我有3个数据框,我已将它们合并为一个,并希望将数据框表示为嵌套字典/ json格式。
df1:其中包含有关患者的一般信息。
>>> df1 = pd.DataFrame({'PatientId' : [1,2], 'Gender' : ['M', 'F'], 'Marital_status':['married', 'unmarried']})
>>> df1
PatientId Gender Marital_status
1 M married
2 F unmarried
df2: 其中包含每次患者入院和诊断的详细信息。
>>> df2 = pd.DataFrame({'PatientId': [1,1,2,2], 'AdmissionId' : [1,2,1,2], 'Diagnosis_Code': ['DXS', 'SDE', 'DEF', 'ATR'], 'Stay_Duration' : [45,14,79,32]})
>>> df2
PatientId AdmissionId Diagnosis_Code Stay_Duration
1 1 DXS 45
1 2 SDE 14
2 1 DEF 79
2 2 ATR 32
df3: 该数据框包含每次入院患者的所有实验室睾丸报告。
>>> df3 = pd.DataFrame(
{
'PatientId':[1,1,1,1,1,1,1,1,2,2,2,2,2,2,2,2],
'AdmissionId' : [1,1,1,1,2,2,2,2,1,1,1,1,2,2,2,2],
'LabTest' : [1,1,2,2,1,1,2,2,1,1,2,2,1,1,2,2],
'LabName' : ['ABC', 'XYZ', 'ABC', 'XYZ', 'PQR', 'XYZ', 'ABC', 'XYZ', 'ABC', 'XYZ', 'ABC', 'XYZ', 'PQR', 'XYZ', 'ABC', 'PQR'],
'LabValue' : [5.7, 1.9, 5.6, 2.4, 5.7, 1.9, 5.6, 2.4, 5.7, 1.9, 5.6, 2.4, 5.7, 1.9, 5.6, 2.4],
'IsNormal' : [True, False, True, True, True, False, True, True, True, False, True, True, True, False, True, True]
}
)
>>> df3
PatientId AdmissionId LabTest LabName LabValue IsNormal
1 1 1 ABC 5.7 True
1 1 1 XYZ 1.9 False
1 1 2 ABC 5.6 True
1 1 2 XYZ 2.4 True
1 2 1 PQR 5.7 True
1 2 1 XYZ 1.9 False
1 2 2 ABC 5.6 True
1 2 2 XYZ 2.4 True
2 1 1 ABC 5.7 True
2 1 1 XYZ 1.9 False
2 1 2 ABC 5.6 True
2 1 2 XYZ 2.4 True
2 2 1 PQR 5.7 True
2 2 1 XYZ 1.9 False
2 2 2 ABC 5.6 True
2 2 2 PQR 2.4 True
我希望我的输出看起来像这样-
"PatientId" : 1
"Gender":M
"Marital_Status" : married
"AdmissionsInfo":
{
"AdmissionID": 1
"Diagnosis": DXS
"Stay_Duration" : 45
"lab reports" :
{
"labtest":1
"labinfo":
{
"labName":ABC
"labValue":5.6
"isNormal":True
},
{
"labName": XYZ
"labValue": 2.4
"isNormal": True
}
"labtest":2
"labinfo":
{
"labName":ABC
"labValue":5.7
"isNormal":True
},
{
"labName": XYZ
"labValue": 1.9
"isNormal":False
}
}
"AdmissionID": 2
"Diagnosis": SDE
"Stay_Duration" : 45
/
/
//
} end of patient 1's all admissions' info
"PatientId" : 2
"Gender": F
"Marital_Status" : unmarried
"AdmissionsInfo":
//
//
and so on }}}
答案 0 :(得分:0)
在下面找到完整的熊猫(尽管有冗余)解决方案。
首先将您的三个数据帧合并为一个被调用的df_merged
:
df_merged = df3.merge(df1, on="PatientId").merge(df2, on=["PatientId", "AdmissionId"])

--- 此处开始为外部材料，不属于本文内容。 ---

-- ==== Sys2Proof/Machine/Dome.lean ====
section
/-! DEFINITION. The Dome complex (chapter 22) but for the resets of its cores: watchdogs, the host heartbeat and attach, the
request slots, the management sideband. The services themselves are firmware, which acts through commands of its own. -/

namespace Sys2Proof.Machine

open Sys2Proof

/-- R655: the count of a watchdog reloads. -/
def State.wdtReload (s : State) (n : Nat) : State :=
  s.setWdt n (max 10 (s.fld F.DOM_COREn_WDT_CFG_TIMEOUT_MS domeSub n) * 1000000)

/-- `DOM_COREn_WDT_STATUS` as it reads: REMAINING_MS in whole ms, a begun one counted. -/
def State.wdtStatus (s : State) (n : Nat) : Nat :=
  putBits (s.reg .DOM_COREn_WDT_STATUS domeSub n).toNat 15 0 ((s.wdtLeft n + 999999) / 1000000)

/-- R655: a write of KICK with KICK 1: only Dome core n itself kicks its watchdog. -/
def State.wdtKick (s : State) (a : Agent) (n : Nat) : State :=
  let own := match a with
    | .firmware c => c.val == n
    | .host _ => false
  if own then (s.wdtReload n).count (domeCell n) (evOf 0x2F 1)
  else s.recordError domeSub clsAccess (regAddr .DOM_COREn_WDT_KICK domeSub n) 0

/-- `DOM_FW_STATUS` as it reads: FENCED of every core. -/
def State.fwStatus (s : State) (p : Nat) : Nat :=
  let fenced := (List.range 8).foldl (fun m n => if s.flag F.DOM_COREn_WDT_STATUS_FENCED domeSub n then m + 2 ^ n else m) 0
  putBits (s.reg .DOM_FW_STATUS domeSub p).toNat 23 16 fenced

/-- R656 but for the reset: what an expiry captures, records and counts. The reset, and the enable that follows it, are with the
resets. -/
def State.wdtCapture (s : State) (n : Fin 8) (pc : Word) : State :=
  let k := n.val
  let s := s.setReg .DOM_COREn_WDT_PC domeSub pc k
  let s := s.setReg .DOM_COREn_WDT_LAST domeSub (BitVec.ofNat 64 s.now) k
  let x := s.fld F.DOM_COREn_WDT_STATUS_EXPIRIES domeSub k
  let s := s.setFld F.DOM_COREn_WDT_STATUS_EXPIRIES domeSub (min 255 (x + 1)) k
  let times := s.now :: (smapGet (fun _ => []) s.dom.expiries k)
  let s := { s with dom := { s.dom with expiries := smapSet (fun _ => []) s.dom.expiries k (times.take 3) } }
  let s := { s with eph := { s.eph with wdtTimes := s.now :: s.within 60000000000 s.eph.wdtTimes } }
  s.count domeSub (evOf 0x2E 0) (some k)

/-- R656: this expiry and the two before it fall within 60 s. -/
def State.wdtFences (s : State) (n : Nat) : Bool :=
  match smapGet (fun _ => []) s.dom.expiries n with
  | t :: _ :: u :: _ => decide (t ≤ u + 60000000000)
  | _ => false

/-- R656: steps 3 and 4: the record and the fence. -/
def State.wdtRecord (s : State) (n : Fin 8) (pc : Word) : State :=
  let k := n.val
  let s := (s.recordError domeSub clsTimeout (pc.toNat % 2 ^ 48) k).event (0x4002B000 + k)
  if s.wdtFences k then
    ((s.setFlag F.DOM_COREn_WDT_STATUS_FENCED domeSub true k).count domeSub (evOf 0x2E 1)).routeFire (13312 + 15)
  else s

/-! ## The host -/

/-- R663: a host write of `DOM_HOST_HEARTBEAT`. -/
def State.heartbeat (s : State) (p count : Nat) : State :=
  let s := (s.setFld F.DOM_HOST_HEARTBEAT_COUNT domeSub count p).count domeSub (evOf 0x2E 5) (some p)
  if s.flag F.DOM_HOST_STATE_ABSENT domeSub p then s
  else (s.setFlag F.DOM_HOST_STATE_ARMED domeSub true p).setBeat p
    (clampNat 100 60000 (s.fld F.DOM_HOST_HB_CFG_TIMEOUT_MS domeSub p) * 1000000)

/-- R663: the heartbeat timer expires, once it has run down. -/
def State.heartbeatExpires (s : State) (p : Nat) : State :=
  if s.beatRuns p ∧ s.beatLeft p = 0 then
    ((s.setFlag F.DOM_HOST_STATE_ABSENT domeSub true p).count domeSub (evOf 0x2E 6) (some p)).event (0x4002B008 + p)
  else s

/-- R663, R664: the Catalogue queues of PF0 of a port. -/
def State.pf0Queues (s : State) (p : Nat) : List Nat :=
  (List.range 4096).filter fun q =>
    s.catOwner q == 1 && s.fld F.CAT_Qq_OWNER_FN catCell q == 0 && s.fld F.CAT_Qq_OWNER_PORT catCell q == p

/-- R664: a write of ATTACH. -/
def State.attach (s : State) (p : Nat) : State :=
  let s := (s.setFlag F.DOM_HOST_STATE_ABSENT domeSub false p).setFlag F.DOM_HOST_STATE_ARMED domeSub false p
  let s := s.setFld F.DOM_HOST_STATE_HGEN domeSub (s.fld F.DOM_HOST_STATE_HGEN domeSub p + 1) p
  let s := (s.count domeSub (evOf 0x2E 7) (some p)).event (0x4002B008 + p)
  ((s.pf0Queues p).foldl (fun (s : State) q => s.catQueueReset q false) s).settle

/-! ## Request slots -/

/-- R665: whether an offset in the Dome cores block lies in the request slots of a port. -/
def inSlots (off : Nat) : Bool := decide (0x110000 ≤ off ∧ off < 0x150000) || decide (0x210000 ≤ off ∧ off < 0x250000)

def State.slotsRead (s : State) (off n : Nat) : Nat := leNat ((List.range n).map fun i => smapGet (fun _ => 0) s.dom.slots (off + i))

def State.slotsWrite (s : State) (off n v : Nat) : State :=
  let m := (List.range n).foldl (fun m i => smapSet (fun _ => 0) m (off + i) (BitVec.ofNat 8 (v / 256 ^ i))) s.dom.slots
  { s with dom := { s.dom with slots := m } }

/-! ## The sideband -/

/-- R693: the SMBus address and I3C static address of the module. -/
def mctpAddress : Nat := 0x4C + Config.modId % 4

/-- R668: the value of a sensor. What the firmware keeps of PTP, and every other answer, is a free value (log 44). -/
def State.sensorValue (s : State) (k : Nat) : Nat × State :=
  match k with
  | 1 => (s.fld F.HEL_MEAS_P_MEAS_W helCell, s)
  | 2 => (s.fld F.HEL_MEAS_VIN_MV helCell, s)
  | 3 => (s.fld F.HEL_THERM_HOT_C helCell, s)
  | 4 => (s.fld F.HEL_THERM_MARGIN_C helCell, s)
  | 5 => (s.primClkStatus % 2 ^ 11, s)
  | 6 => (s.fld F.HEL_REASON_ARRAY helCell, s)
  | 7 => (s.fld F.DOM_FW_STATUS_STATE domeSub, s)
  | 8 => let (b, s) := s.free 1; (b.toNat, s)
  | _ => let (b, s) := s.free 64; (b.toNat, s)

/-- R653, R693: the MGMT service runs: Dome core 0 has started, and MGMT is not FAILED. -/
def State.mgmtRuns (s : State) : Bool :=
  !s.stopped && s.chr.started && ([0, 1] : List Nat).all fun p =>
    bitsOf (s.fld F.DOM_FW_STATUS_FAILED_SVC domeSub p) 6 6 == 0

/-- R668, R693: a request on a sideband (true: SMBus) to an address, for a sensor or another endpoint function; it is answered where
the address is the module's and the MGMT service runs. -/
def State.mctpRequest (s : State) (smbus : Bool) (addr sensor : Nat) : State :=
  if addr ≠ mctpAddress ∨ !s.mgmtRuns then s
  else
    let (v, s) := s.sensorValue sensor
    let s := s.count domeSub (evOf 0x2E 10)
    { s with dom := { s.dom with mctp := s.dom.mctp ++ [(smbus, sensor, v)] } }

end Sys2Proof.Machine
end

现在创建您需要的层次结构(这部分很难看,但是很高兴收到有关它的反馈):
(df_merged.groupby(["PatientId", "Gender", "Marital_status", "AdmissionId", "Diagnosis_Code", "Stay_Duration", "LabTest"])
.apply(lambda x: x[["LabName", "LabValue", "IsNormal"]].to_dict("r"))
.reset_index()
.rename(columns={0:"LabInfo"})
.groupby(["PatientId", "Gender", "Marital_status", "AdmissionId", "Diagnosis_Code", "Stay_Duration"])
.apply(lambda x: x[["LabTest", "LabInfo"]].to_dict("r"))
.reset_index()
.rename(columns={0:"LabReports"})
.groupby(["PatientId", "Gender", "Marital_status"])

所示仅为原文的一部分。